* _Description of the task_:
Only the lines that hold the word "sources" are wanted from this listing.

++++++++

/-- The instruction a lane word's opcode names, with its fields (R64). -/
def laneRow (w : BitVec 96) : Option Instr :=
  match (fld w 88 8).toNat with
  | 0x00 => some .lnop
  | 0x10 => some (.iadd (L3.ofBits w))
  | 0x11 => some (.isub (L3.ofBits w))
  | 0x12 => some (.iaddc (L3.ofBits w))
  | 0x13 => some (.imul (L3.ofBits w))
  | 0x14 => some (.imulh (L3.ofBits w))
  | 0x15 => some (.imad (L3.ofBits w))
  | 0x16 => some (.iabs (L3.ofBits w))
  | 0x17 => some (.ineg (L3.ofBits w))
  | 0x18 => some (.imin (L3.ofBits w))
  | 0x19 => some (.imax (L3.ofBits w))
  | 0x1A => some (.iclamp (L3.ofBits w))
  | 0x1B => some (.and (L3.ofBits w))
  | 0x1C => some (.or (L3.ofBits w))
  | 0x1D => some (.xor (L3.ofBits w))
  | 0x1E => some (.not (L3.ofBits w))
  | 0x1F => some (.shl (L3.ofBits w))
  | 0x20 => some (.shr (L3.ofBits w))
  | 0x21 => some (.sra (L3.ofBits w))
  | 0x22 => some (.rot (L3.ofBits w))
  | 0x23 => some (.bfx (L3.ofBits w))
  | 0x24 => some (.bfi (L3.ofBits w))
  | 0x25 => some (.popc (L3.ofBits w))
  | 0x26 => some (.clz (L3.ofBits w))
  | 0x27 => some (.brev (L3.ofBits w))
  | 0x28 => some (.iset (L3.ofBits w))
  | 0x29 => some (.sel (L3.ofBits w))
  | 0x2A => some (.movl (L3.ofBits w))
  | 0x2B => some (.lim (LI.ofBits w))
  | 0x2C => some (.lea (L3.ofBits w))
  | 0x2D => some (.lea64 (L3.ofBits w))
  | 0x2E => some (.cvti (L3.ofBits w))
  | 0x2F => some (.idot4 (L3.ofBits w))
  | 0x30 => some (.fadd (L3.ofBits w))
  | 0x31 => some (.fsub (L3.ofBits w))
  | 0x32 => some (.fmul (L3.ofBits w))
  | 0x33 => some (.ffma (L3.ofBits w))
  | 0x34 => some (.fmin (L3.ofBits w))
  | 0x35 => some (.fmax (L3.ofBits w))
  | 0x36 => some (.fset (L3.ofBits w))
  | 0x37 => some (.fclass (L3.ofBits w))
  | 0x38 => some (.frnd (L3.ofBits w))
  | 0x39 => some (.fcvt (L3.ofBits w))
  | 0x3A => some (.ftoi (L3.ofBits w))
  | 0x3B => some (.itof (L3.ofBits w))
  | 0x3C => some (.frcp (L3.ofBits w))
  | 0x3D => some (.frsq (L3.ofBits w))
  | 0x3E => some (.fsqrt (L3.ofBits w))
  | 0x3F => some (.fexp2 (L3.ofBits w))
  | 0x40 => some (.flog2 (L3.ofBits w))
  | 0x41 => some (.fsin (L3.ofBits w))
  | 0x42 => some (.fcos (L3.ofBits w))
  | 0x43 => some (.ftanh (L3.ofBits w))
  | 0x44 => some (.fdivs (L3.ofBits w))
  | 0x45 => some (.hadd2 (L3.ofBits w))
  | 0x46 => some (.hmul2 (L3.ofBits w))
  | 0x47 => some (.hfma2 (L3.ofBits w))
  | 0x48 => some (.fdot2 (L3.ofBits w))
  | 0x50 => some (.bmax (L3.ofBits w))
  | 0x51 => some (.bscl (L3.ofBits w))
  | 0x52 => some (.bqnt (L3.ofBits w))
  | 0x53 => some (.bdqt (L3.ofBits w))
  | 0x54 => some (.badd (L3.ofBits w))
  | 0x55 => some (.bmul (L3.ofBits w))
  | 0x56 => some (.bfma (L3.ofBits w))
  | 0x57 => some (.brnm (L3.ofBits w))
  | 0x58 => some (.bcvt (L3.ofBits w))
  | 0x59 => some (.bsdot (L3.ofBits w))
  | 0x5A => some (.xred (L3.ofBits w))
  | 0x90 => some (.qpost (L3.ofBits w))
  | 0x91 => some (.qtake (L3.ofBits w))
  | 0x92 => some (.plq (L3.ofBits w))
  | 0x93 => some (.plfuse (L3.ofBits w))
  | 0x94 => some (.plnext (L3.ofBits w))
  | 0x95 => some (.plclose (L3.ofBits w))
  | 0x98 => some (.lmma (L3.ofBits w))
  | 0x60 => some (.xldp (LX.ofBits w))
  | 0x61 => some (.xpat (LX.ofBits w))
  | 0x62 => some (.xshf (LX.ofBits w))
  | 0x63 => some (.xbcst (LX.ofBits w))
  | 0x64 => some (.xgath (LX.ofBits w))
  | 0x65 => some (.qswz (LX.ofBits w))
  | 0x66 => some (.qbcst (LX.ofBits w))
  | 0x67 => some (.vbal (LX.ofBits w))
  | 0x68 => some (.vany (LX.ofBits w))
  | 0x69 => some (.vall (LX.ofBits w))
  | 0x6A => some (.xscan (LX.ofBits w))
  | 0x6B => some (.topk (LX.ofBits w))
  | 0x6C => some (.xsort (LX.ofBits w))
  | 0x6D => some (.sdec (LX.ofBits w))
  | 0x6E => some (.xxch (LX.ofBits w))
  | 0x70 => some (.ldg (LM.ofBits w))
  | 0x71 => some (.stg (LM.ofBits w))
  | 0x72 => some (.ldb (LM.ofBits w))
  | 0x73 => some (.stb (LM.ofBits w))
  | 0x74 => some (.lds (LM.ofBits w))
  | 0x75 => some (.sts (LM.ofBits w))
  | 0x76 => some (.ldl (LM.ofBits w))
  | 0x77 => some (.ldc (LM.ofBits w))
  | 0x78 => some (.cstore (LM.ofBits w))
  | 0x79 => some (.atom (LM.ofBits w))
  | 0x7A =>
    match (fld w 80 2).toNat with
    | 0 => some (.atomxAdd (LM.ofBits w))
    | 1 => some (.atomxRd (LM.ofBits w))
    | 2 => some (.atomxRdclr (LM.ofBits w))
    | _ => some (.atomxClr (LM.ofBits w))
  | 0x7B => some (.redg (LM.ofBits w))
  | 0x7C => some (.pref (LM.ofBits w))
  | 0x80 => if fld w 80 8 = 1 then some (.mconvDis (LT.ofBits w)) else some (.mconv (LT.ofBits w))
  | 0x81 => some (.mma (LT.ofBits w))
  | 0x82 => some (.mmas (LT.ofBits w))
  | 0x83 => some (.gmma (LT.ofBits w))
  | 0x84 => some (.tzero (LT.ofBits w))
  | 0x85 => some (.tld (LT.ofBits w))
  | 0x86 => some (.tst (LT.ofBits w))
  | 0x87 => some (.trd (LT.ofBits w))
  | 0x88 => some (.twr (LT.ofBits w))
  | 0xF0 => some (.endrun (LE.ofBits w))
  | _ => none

++++++++

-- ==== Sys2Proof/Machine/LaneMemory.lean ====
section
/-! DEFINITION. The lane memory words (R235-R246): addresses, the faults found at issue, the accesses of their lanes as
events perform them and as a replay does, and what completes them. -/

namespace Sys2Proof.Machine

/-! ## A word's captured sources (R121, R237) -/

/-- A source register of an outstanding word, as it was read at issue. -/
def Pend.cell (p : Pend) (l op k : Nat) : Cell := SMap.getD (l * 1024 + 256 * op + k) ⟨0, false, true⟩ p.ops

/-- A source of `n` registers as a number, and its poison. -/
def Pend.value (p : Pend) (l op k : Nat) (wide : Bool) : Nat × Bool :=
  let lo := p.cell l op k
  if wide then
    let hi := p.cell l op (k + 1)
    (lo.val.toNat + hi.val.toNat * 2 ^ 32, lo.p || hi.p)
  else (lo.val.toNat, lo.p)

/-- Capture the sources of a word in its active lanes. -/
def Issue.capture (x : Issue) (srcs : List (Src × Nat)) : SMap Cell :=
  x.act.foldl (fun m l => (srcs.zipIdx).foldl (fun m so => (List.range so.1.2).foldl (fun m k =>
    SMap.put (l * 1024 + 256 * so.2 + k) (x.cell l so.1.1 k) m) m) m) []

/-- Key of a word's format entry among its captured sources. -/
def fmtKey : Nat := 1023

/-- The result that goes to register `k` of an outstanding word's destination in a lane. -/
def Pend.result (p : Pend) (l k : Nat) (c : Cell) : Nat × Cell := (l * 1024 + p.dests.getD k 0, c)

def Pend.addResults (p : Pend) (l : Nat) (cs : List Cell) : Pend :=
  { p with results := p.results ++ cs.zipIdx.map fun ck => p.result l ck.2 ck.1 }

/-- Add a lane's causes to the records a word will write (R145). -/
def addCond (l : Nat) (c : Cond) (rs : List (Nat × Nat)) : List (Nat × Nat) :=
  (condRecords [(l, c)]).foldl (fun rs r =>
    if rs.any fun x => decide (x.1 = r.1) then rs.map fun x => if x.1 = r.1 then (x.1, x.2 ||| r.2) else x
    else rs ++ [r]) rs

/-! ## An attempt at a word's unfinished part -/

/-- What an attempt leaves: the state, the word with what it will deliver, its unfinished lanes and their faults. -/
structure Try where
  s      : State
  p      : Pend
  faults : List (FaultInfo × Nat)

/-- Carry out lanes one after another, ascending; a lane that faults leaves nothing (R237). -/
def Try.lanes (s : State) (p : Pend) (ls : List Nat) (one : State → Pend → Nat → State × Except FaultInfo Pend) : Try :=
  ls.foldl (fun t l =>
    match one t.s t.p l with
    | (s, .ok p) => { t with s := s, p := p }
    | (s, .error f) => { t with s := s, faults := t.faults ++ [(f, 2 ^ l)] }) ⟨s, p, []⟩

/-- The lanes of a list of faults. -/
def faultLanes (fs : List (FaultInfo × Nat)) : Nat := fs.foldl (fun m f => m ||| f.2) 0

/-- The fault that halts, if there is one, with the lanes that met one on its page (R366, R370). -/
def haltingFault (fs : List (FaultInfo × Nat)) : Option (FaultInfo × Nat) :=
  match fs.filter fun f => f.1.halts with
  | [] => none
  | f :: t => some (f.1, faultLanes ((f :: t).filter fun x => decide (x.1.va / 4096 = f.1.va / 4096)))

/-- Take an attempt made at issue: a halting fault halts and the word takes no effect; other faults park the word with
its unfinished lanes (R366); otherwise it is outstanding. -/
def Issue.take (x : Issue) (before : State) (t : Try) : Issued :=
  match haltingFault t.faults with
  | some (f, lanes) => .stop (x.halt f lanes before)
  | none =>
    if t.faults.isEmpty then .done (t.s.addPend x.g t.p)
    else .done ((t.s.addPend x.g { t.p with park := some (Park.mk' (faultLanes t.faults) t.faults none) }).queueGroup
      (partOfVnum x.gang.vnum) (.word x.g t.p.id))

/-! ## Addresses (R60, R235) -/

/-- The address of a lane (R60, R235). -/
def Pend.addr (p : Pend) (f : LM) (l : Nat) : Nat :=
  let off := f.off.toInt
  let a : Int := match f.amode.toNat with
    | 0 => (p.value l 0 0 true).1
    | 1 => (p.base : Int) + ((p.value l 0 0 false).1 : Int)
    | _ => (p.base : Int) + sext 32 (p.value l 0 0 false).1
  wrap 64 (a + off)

++++++++

* _Task response_:
/-! ## A word's captured sources (R121, R237) -/
/-- Capture the sources of a word in its active lanes. -/
/-- Key of a word's format entry among its captured sources. -/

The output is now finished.